-- ==== Sys2Proof/Laws/KeepsRecords.lean ====
section
/-! SUPPORT. Sys2Proof/Laws/KeepsRecords.lean: each operation of Machine/Records.lean keeps what `Keeps` says. -/

namespace Sys2Proof.Machine

set_option simprocs false
set_option linter.all false

theorem keeps_logAppend {z0 : State} (s : State) (type part : Nat) (args : List Nat) (hK : Keeps z0 s) : Keeps z0 (logAppend
    s type part args) := by
  unfold logAppend
  try dsimp only
  repeat' (first
    | intro _ | with_reducible assumption | with_reducible apply keeps_ite | simp only [↓keeps_fields, ↓kept_self]
    | with_reducible apply keeps_kept | with_reducible exact FusesGrow.refl _ | with_reducible exact Nat.le_refl _
    | with_reducible exact Nat.le_add_right _ _ | split | assumption)

theorem keeps_raiseEvent {z0 : State} (s : State) (code : Nat) (queue : Nat) (arg : Nat) (hK : Keeps z0 s) : Keeps z0
    (raiseEvent s code queue arg) := by
  unfold raiseEvent
  try dsimp only
  repeat' (first
    | with_reducible assumption | simp only [↓keeps_fields, ↓kept_self])

theorem keeps_logCheck {z0 : State} (s : State) (part tag kind : Nat) (hK : Keeps z0 s) : Keeps z0 (logCheck s part tag
    kind) := by
  unfold logCheck
  try dsimp only
  repeat' (first
    | with_reducible assumption | with_reducible apply keeps_ite | simp only [↓keeps_fields, ↓kept_self]
    | with_reducible apply keeps_logAppend | split)

end Sys2Proof.Machine
end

#### PROBLEM DETAILS
Filter the records down to the lines containing the word "kind", and copy those.

#### PROBLEM SOLUTION
theorem keeps_logCheck {z0 : State} (s : State) (part tag kind : Nat) (hK : Keeps z0 s) : Keeps z0 (logCheck s part tag
    kind) := by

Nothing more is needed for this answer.